■ Exercise directions ■
Which lines below fall between the one containing "p with rngS" and the one containing "80 % of the"? Repeat them exactly, counting both of those lines, and add nothing else.

-------- Supplied records --------

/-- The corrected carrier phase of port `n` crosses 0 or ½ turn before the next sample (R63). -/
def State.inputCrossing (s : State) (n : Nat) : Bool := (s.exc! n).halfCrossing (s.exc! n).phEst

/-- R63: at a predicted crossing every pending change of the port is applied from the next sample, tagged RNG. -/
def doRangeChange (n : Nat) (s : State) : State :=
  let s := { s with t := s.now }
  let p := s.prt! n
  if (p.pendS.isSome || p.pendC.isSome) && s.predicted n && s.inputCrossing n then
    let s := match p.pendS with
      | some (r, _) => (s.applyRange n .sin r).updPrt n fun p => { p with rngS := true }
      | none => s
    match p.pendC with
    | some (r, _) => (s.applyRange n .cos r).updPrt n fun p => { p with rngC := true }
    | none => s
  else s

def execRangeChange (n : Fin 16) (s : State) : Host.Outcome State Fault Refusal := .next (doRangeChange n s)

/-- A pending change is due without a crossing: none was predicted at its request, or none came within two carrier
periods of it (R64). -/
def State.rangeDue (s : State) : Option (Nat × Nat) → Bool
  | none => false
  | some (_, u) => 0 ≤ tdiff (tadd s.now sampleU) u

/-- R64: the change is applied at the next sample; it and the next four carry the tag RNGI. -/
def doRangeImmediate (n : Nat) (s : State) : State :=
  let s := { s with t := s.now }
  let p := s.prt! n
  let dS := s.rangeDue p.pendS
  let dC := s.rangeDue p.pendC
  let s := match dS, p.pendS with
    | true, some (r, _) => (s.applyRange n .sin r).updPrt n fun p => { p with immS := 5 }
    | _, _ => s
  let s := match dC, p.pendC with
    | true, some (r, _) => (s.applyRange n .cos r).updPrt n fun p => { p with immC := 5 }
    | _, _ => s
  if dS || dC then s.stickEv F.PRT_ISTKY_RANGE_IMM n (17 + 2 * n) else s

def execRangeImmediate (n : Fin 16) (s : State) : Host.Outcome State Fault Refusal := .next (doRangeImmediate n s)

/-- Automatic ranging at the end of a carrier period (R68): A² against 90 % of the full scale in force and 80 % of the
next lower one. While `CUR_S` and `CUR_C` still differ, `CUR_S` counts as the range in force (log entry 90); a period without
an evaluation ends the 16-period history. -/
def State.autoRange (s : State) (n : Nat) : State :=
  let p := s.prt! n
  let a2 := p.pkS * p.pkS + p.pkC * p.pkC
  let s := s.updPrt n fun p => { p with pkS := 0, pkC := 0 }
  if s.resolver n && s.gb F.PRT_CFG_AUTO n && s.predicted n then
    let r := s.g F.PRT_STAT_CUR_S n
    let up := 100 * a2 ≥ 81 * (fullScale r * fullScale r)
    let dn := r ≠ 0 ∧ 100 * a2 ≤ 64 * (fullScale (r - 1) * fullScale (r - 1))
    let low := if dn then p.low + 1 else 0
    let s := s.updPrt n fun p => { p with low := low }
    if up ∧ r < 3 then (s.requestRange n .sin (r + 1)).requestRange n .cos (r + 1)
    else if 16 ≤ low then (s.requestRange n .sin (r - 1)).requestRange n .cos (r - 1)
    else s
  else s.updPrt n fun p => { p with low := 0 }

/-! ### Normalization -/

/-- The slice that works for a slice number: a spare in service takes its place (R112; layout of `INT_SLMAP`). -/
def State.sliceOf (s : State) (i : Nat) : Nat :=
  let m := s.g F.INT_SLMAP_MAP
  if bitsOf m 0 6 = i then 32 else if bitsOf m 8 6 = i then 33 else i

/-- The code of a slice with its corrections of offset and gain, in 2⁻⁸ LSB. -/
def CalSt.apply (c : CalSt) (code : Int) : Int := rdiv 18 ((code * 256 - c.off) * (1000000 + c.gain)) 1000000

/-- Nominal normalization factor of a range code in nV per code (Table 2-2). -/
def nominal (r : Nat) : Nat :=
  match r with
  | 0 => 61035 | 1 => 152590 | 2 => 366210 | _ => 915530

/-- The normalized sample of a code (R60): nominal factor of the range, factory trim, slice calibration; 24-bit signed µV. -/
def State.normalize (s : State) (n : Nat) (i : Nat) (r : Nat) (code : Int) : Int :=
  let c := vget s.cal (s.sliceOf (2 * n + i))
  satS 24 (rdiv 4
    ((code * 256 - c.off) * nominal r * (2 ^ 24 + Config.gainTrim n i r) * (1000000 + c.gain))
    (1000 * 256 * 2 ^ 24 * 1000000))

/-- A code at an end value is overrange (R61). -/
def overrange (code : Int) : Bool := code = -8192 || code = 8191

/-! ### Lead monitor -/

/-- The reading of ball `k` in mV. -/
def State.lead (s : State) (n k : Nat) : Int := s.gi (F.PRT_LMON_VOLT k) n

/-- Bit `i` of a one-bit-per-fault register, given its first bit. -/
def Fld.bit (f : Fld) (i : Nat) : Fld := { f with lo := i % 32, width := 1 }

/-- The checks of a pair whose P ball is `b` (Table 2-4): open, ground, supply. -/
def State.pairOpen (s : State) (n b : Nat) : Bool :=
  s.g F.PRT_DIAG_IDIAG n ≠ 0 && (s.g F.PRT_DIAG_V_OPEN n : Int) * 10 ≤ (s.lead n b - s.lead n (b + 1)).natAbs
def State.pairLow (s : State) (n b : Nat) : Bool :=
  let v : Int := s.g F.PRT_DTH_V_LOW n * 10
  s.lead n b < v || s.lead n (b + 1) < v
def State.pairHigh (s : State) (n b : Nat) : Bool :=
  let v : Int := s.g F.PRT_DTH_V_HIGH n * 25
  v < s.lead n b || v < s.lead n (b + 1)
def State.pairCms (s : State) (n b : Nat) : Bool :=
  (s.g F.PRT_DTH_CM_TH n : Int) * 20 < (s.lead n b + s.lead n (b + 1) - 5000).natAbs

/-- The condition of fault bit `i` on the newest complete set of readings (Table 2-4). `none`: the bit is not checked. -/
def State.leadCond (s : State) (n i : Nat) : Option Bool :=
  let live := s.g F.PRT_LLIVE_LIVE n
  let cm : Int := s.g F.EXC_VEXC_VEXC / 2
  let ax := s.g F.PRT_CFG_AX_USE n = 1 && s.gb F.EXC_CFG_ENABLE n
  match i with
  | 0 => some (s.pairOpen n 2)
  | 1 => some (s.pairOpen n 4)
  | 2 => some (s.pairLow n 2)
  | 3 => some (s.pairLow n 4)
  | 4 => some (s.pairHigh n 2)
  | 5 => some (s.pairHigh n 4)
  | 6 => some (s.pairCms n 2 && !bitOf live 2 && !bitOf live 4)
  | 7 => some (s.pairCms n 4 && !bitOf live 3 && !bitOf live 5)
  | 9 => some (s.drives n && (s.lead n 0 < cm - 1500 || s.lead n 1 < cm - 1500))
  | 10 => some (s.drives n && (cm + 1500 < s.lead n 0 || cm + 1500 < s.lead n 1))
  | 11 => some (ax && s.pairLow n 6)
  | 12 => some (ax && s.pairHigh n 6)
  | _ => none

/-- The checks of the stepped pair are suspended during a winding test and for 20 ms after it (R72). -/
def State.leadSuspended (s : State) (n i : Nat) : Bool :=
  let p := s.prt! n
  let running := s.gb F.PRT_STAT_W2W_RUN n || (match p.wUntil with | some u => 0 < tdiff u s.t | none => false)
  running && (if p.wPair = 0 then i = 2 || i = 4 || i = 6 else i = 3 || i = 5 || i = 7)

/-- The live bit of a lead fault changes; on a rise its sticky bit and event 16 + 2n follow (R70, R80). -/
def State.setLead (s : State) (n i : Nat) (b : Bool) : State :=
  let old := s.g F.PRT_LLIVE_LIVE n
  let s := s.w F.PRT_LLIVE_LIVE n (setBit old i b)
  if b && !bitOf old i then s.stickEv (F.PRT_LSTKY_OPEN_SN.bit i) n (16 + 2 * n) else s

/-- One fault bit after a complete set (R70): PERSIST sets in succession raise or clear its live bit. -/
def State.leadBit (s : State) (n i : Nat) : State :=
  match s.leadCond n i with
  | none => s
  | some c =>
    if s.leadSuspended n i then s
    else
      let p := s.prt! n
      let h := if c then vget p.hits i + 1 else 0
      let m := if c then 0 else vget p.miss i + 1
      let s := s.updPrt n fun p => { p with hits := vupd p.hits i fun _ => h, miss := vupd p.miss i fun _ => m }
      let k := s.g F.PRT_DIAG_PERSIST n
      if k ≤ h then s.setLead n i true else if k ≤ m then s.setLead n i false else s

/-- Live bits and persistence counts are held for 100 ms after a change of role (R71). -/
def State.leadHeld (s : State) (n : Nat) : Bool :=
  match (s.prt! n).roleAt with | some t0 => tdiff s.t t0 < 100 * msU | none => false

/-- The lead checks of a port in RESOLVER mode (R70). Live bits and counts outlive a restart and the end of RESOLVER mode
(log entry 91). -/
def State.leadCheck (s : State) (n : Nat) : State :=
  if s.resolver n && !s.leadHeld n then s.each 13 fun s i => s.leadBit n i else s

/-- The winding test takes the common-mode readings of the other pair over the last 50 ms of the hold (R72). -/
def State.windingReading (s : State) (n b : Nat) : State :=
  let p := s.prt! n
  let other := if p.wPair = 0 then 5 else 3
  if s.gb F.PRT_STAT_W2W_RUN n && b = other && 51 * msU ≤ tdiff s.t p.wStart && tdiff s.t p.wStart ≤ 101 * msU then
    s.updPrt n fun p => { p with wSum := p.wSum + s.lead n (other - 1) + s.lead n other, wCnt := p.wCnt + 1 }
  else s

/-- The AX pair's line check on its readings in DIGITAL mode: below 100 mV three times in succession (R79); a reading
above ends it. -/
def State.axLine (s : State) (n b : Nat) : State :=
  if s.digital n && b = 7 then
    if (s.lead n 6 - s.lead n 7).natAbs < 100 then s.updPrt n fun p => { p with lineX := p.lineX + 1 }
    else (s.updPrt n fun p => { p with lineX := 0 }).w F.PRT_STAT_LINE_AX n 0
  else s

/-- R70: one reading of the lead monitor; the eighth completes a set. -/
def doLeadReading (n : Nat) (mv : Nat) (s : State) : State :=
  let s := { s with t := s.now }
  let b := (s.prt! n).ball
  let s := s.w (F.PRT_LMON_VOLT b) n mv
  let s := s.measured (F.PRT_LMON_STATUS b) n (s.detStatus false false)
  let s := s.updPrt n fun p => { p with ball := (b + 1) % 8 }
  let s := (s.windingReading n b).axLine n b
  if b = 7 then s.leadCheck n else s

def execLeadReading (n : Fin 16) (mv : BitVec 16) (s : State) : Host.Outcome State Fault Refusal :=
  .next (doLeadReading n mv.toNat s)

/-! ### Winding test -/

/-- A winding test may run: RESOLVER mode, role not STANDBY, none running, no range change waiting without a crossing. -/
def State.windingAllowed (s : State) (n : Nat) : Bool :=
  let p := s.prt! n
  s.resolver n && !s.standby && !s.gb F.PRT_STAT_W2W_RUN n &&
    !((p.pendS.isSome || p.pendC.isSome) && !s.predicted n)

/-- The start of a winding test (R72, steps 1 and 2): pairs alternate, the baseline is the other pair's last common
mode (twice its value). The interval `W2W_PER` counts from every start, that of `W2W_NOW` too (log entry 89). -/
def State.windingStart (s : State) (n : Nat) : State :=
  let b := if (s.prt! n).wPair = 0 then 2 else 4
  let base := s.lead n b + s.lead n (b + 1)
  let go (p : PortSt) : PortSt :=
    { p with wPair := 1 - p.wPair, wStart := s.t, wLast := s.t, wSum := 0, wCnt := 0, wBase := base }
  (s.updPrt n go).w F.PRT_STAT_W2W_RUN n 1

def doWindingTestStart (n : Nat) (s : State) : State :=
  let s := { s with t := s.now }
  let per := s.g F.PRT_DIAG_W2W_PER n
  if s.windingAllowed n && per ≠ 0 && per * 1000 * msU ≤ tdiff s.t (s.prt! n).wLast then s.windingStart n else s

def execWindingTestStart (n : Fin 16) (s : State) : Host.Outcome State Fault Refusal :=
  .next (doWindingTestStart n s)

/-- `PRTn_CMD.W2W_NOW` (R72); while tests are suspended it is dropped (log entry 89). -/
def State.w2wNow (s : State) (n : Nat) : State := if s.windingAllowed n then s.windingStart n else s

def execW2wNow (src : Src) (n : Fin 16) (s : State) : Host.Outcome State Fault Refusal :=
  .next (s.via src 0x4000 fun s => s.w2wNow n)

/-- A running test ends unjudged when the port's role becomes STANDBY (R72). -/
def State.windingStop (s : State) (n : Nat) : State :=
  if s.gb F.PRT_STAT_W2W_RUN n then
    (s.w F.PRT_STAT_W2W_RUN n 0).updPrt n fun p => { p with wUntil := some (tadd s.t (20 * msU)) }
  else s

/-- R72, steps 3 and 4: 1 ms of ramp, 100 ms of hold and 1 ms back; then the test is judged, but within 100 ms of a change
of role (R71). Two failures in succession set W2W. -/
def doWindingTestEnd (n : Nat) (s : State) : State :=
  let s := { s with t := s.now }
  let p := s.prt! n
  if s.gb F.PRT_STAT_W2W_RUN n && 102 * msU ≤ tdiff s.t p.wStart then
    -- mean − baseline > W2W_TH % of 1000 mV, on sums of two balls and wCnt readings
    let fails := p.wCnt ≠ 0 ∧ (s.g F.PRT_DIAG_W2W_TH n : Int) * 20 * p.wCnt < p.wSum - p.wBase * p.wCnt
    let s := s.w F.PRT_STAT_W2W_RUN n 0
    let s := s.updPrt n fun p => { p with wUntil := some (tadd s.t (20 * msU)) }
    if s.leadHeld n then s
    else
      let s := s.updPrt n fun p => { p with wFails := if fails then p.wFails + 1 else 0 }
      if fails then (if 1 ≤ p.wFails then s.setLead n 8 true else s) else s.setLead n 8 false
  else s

--------

■ Output of the task ■
      | some (r, _) => (s.applyRange n .sin r).updPrt n fun p => { p with rngS := true }
      | none => s
    match p.pendC with
    | some (r, _) => (s.applyRange n .cos r).updPrt n fun p => { p with rngC := true }
    | none => s
  else s

def execRangeChange (n : Fin 16) (s : State) : Host.Outcome State Fault Refusal := .next (doRangeChange n s)

/-- A pending change is due without a crossing: none was predicted at its request, or none came within two carrier
periods of it (R64). -/
def State.rangeDue (s : State) : Option (Nat × Nat) → Bool
  | none => false
  | some (_, u) => 0 ≤ tdiff (tadd s.now sampleU) u

/-- R64: the change is applied at the next sample; it and the next four carry the tag RNGI. -/
def doRangeImmediate (n : Nat) (s : State) : State :=
  let s := { s with t := s.now }
  let p := s.prt! n
  let dS := s.rangeDue p.pendS
  let dC := s.rangeDue p.pendC
  let s := match dS, p.pendS with
    | true, some (r, _) => (s.applyRange n .sin r).updPrt n fun p => { p with immS := 5 }
    | _, _ => s
  let s := match dC, p.pendC with
    | true, some (r, _) => (s.applyRange n .cos r).updPrt n fun p => { p with immC := 5 }
    | _, _ => s
  if dS || dC then s.stickEv F.PRT_ISTKY_RANGE_IMM n (17 + 2 * n) else s

def execRangeImmediate (n : Fin 16) (s : State) : Host.Outcome State Fault Refusal := .next (doRangeImmediate n s)

/-- Automatic ranging at the end of a carrier period (R68): A² against 90 % of the full scale in force and 80 % of the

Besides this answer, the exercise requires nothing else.